Action item: In the records below, find the line with "def Obligations.PackThenExtractGivesTheValue : Prop" and the line with "i = w.getLsbD i". Print both exactly, along with every line between them, and no other line.

Exercise materials:

-- ==== Sys2Proof/Machine/Operands.lean ====
section
/-! DEFINITION. The operand forms and the values the handlers compute (spec/42_segment_ops.md R140, spec/41_register_ops.md R121 to R126). -/

namespace Sys2Proof.Machine

/-- The one addressing mode (R140), as SLOAD uses it: `(x[B], x[C])`. -/
def loadAddress (s : State) (b c : Reg) : Word × Word := (s.reg b, s.reg c)

/-- The one addressing mode (R140), as SSTORE uses it: `(x[A], x[B])`. -/
def storeAddress (s : State) (a b : Reg) : Word × Word := (s.reg a, s.reg b)

/-- `(u + v) mod 2^32` (R121). -/
def sumOf (u v : Word) : Word := BitVec.ofNat 32 (u.toNat + v.toNat)

/-- `(u * v) mod 2^32` (R122). -/
def productOf (u v : Word) : Word := BitVec.ofNat 32 (u.toNat * v.toNat)

/-- `u div v`, unsigned, rounding toward zero; a divisor of 0 is a fault (R123). -/
def quotientOf (u v : Word) : Except Cause Word :=
  if v = 0#32 then .error .divideByZero else .ok (BitVec.ofNat 32 (u.toNat / v.toNat))

/-- `~(u & v)` (R124). -/
def nandOf (u v : Word) : Word := ~~~(u &&& v)

/-- What IN writes: the byte zero-extended, or all ones for end of stream
(spec/43_control_io.md R162). -/
def inputWord (item : Option Byte) : Word :=
  match item with
  | some b => b.setWidth 32
  | none => 0xFFFFFFFF#32

end Sys2Proof.Machine
end

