-- ==== Sys2Proof/Machine/HostPort.lean ====
section
/-! DEFINITION. The host's side of the block: loading an image, the answer of a step, the drive loop, the status read (spec/10_state.md R30 to R36, spec/70_reset_and_hazards.md R230 to R237). -/

namespace Sys2Proof.Machine

/-- Why `Load` refuses an image (spec/70_reset_and_hazards.md R234); no run exists then. -/
inductive LoadRefusal where
  | lengthNotMultipleOf4
  | imageTooLong
  deriving DecidableEq, Repr

/-- Four bytes of the image as one word, the first the most significant (R233). -/
def wordOfBytes (b0 b1 b2 b3 : Byte) : Word :=
  BitVec.ofNat 32 (b0.toNat * 2 ^ 24 + b1.toNat * 2 ^ 16 + b2.toNat * 2 ^ 8 + b3.toNat)

/-- The word sequence of an image (R233); an image whose length is not a multiple of 4 has
none (R234). -/
def imageWords : List Byte → Except LoadRefusal (List Word)
  | [] => .ok []
  | b0 :: b1 :: b2 :: b3 :: rest =>
    match imageWords rest with
    | .ok ws => .ok (wordOfBytes b0 b1 b2 b3 :: ws)
    | .error e => .error e
  | _ => .error .lengthNotMultipleOf4

/-- A byte source as the host connects it (R237 3), nothing read from it yet: the open source, or
the whole list of bytes of the spec's reference environment. DESIGN CHOICE (log entry 3). -/
inductive HostInput where
  | oracle
  | bytes (items : List Byte)
  deriving DecidableEq, Repr

/-- The source at its first item, where reset puts it (R235). -/
def HostInput.start (input : HostInput) : InputSource :=
  match input with
  | .oracle => .oracle 0
  | .bytes items => .bytes items

/-- The reset state with a program, and with the input source, at its first item, and the
allocation predicate the host connects (spec/10_state.md R31, spec/70_reset_and_hazards.md R230 to
R232, R235, R237). -/
def State.boot (words : List Word) (input : HostInput) (alloc : AllocPolicy) : State :=
  { State.reset with mem := Memory.create words, input := input.start, alloc := alloc }

/-- `Load(words)` (spec/10_state.md R31); more than 2^32 - 1 words are refused
(spec/70_reset_and_hazards.md R234). It makes a machine from nothing, so no running machine can be
reloaded. -/
def load (words : List Word) (input : HostInput) (alloc : AllocPolicy) :
    Except LoadRefusal State :=
  if words.length < 2 ^ 32 then .ok (State.boot words input alloc) else .error .imageTooLong

/-- The image file as the host loads it: bytes to words, then `Load` (R237 1 and 2). -/
def loadImage (image : List Byte) (input : HostInput) (alloc : AllocPolicy) :
    Except LoadRefusal State := do
  let words ← imageWords image
  load words input alloc

/-- The answer of a `Step()` transaction (spec/10_state.md R32). -/
inductive StepResult where
  | continue
  | halt
  | fault (cause : Cause) (fpc : Word) (fword : Option Word)
  deriving DecidableEq, Repr

/-- The answer that belongs to the state a step leaves: `Continue` in Running, `Halt` in Halted,
`Fault` with the record in Faulted (R32). In Faulted the record is never `none` (R20). -/
def State.answer (s : State) : Option StepResult :=
  match s.run with
  | .running => some .continue
  | .halted => some .halt
  | .faulted => s.fault.map fun r => .fault r.cause r.fpc r.fword

/-- The drive loop under fuel (spec/70_reset_and_hazards.md R237, R242): steps are issued until one
answers `Halt` or `Fault`. -/
def drive : Nat → State → State
  | 0, s => s
  | n + 1, s =>
    match step s with
    | .next t => drive n t
    | .fault _ => s
    | .refused _ => s

/-- The status read (spec/10_state.md R36): once the run is over, the host may read all of it. -/
def State.status (s : State) : Option State :=
  if s.run = .running then none else some s

/-- Teardown (spec/20_memory.md R53): when the machine has stopped, all live segments are
released. No step follows, so nothing can observe it (log entry 9). -/
def State.teardown (s : State) : Option State :=
  if s.run = .running then none else some (s.setMem { s.mem with seg := [] })

end Sys2Proof.Machine
end

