/-! ## The codec, the decoder and the encoder (spec/30_encoding.md) -/

/-- R80: a field read inside the word is the word shifted right and masked; its bits are the
word's bits from the offset up. -/
def Obligations.ExtractReadsTheField : Prop :=
  ∀ (w : Word) (width offset : Nat), width + offset ≤ 32 →
    ∃ v, extractUnsigned w width offset = .ok v ∧ v = w.toNat / 2 ^ offset % 2 ^ width ∧
      v < 2 ^ width ∧ ∀ i, v.testBit i = (decide (i < width) && w.getLsbD (offset + i))

/-- R81: a codec call past bit 31 raises CODEC_CONTRACT, whatever the value; and the decoder's
fields are all codec calls inside the word. -/
def Obligations.CodecContractIsRaised : Prop :=
  (∀ (w : Word) (width offset : Nat), 32 < width + offset →
    extractUnsigned w width offset = .error .codecContract ∧
      ∀ v, packUnsigned w width offset v = .error .codecContract) ∧
  ∀ w : Word,
    extractUnsigned w 4 28 = .ok (opcodeOf w) ∧ extractUnsigned w 3 6 = .ok (fieldA w).val ∧
    extractUnsigned w 3 3 = .ok (fieldB w).val ∧ extractUnsigned w 3 0 = .ok (fieldC w).val ∧
    extractUnsigned w 3 25 = .ok (fieldR w).val ∧ extractUnsigned w 25 0 = .ok (fieldImm w).toNat

/-- R82: a value fits a width exactly when it is below the power of two; the three cases. -/
def Obligations.FitsMeansBelowThePower : Prop :=
  (∀ value width : Nat, fitsUnsigned value width = true ↔ value < 2 ^ width) ∧
  fitsUnsigned 0 0 = true ∧ fitsUnsigned 1 0 = false ∧
  ∀ (v : Word) (width : Nat), 32 ≤ width → fitsUnsigned v.toNat width = true

/-- R83: packing puts the value's bits into the field and copies every other bit; a value that
does not fit raises ENCODING_OVERFLOW and a field outside the word CODEC_CONTRACT. -/
def Obligations.PackReplacesOnlyTheField : Prop :=
  ∀ (w : Word) (width offset value : Nat),
    (width + offset ≤ 32 → value < 2 ^ width →
      ∃ r, packUnsigned w width offset value = .ok r ∧ ∀ i, i < 32 →
        r.getLsbD i = if offset ≤ i ∧ i < offset + width then value.testBit (i - offset)
          else w.getLsbD i) ∧
    (width + offset ≤ 32 → 2 ^ width ≤ value →
      packUnsigned w width offset value = .error .encodingOverflow) ∧
    (32 < width + offset → packUnsigned w width offset value = .error .codecContract)

/-- R85: the round-trip law of the codec. -/
def Obligations.PackThenExtractGivesTheValue : Prop :=
  ∀ (w : Word) (width offset value : Nat), width + offset ≤ 32 → value < 2 ^ width →
    ∃ r, packUnsigned w width offset value = .ok r ∧
      extractUnsigned r width offset = .ok value ∧
      ∀ i, i < 32 → (i < offset ∨ offset + width ≤ i) → r.getLsbD i = w.getLsbD i

/-- R87, R88, R89, R90, R92: what every word decodes to, by its opcode, in bit slices. -/
def Obligations.DecoderFollowsTheOpcodeMap : Prop :=
  Decodes3R 0 (fun a b c => .cmov a b c) ∧ Decodes3R 1 (fun a b c => .sload a b c) ∧
  Decodes3R 2 (fun a b c => .sstore a b c) ∧ Decodes3R 3 (fun a b c => .add a b c) ∧
  Decodes3R 4 (fun a b c => .mul a b c) ∧ Decodes3R 5 (fun a b c => .div a b c) ∧
  Decodes3R 6 (fun a b c => .nand a b c) ∧ Decodes3R 7 (fun _ _ _ => .halt) ∧
  Decodes3R 8 (fun _ b c => .map b c) ∧ Decodes3R 9 (fun _ _ c => .unmap c) ∧
  Decodes3R 10 (fun _ _ c => .out c) ∧ Decodes3R 11 (fun _ _ c => .inp c) ∧
  Decodes3R 12 (fun _ b c => .loadp b c) ∧
  (∀ (w : Word) (r : Reg) (imm : Word), bitsAt w 31 28 = 13 → bitsAt w 27 25 = r.val →
    bitsAt w 24 0 = imm.toNat → decode w = .instr (.lv r imm)) ∧
  ∀ w : Word, 14 ≤ bitsAt w 31 28 → decode w = .invalid (bitsAt w 31 28)

/-- R94: words that agree on the fields their instruction uses decode alike, whatever their other
bits, and the other bits never make a word invalid. -/
def Obligations.IgnoredBitsDoNotMatter : Prop :=
  ∀ w w' : Word, bitsAt w 31 28 = bitsAt w' 31 28 →
    (bitsAt w 31 28 ≤ 6 → bitsAt w 8 0 = bitsAt w' 8 0 → decode w = decode w') ∧
    (bitsAt w 31 28 = 7 → decode w = decode w') ∧
    (bitsAt w 31 28 = 8 ∨ bitsAt w 31 28 = 12 → bitsAt w 5 0 = bitsAt w' 5 0 →
      decode w = decode w') ∧
    (9 ≤ bitsAt w 31 28 → bitsAt w 31 28 ≤ 11 → bitsAt w 2 0 = bitsAt w' 2 0 →
      decode w = decode w') ∧
    (bitsAt w 31 28 ≤ 13 → ∃ i, decode w = .instr i)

Answer section:
def Obligations.PackThenExtractGivesTheValue : Prop :=
  ∀ (w : Word) (width offset value : Nat), width + offset ≤ 32 → value < 2 ^ width →
    ∃ r, packUnsigned w width offset value = .ok r ∧
      extractUnsigned r width offset = .ok value ∧
      ∀ i, i < 32 → (i < offset ∨ offset + width ≤ i) → r.getLsbD i = w.getLsbD i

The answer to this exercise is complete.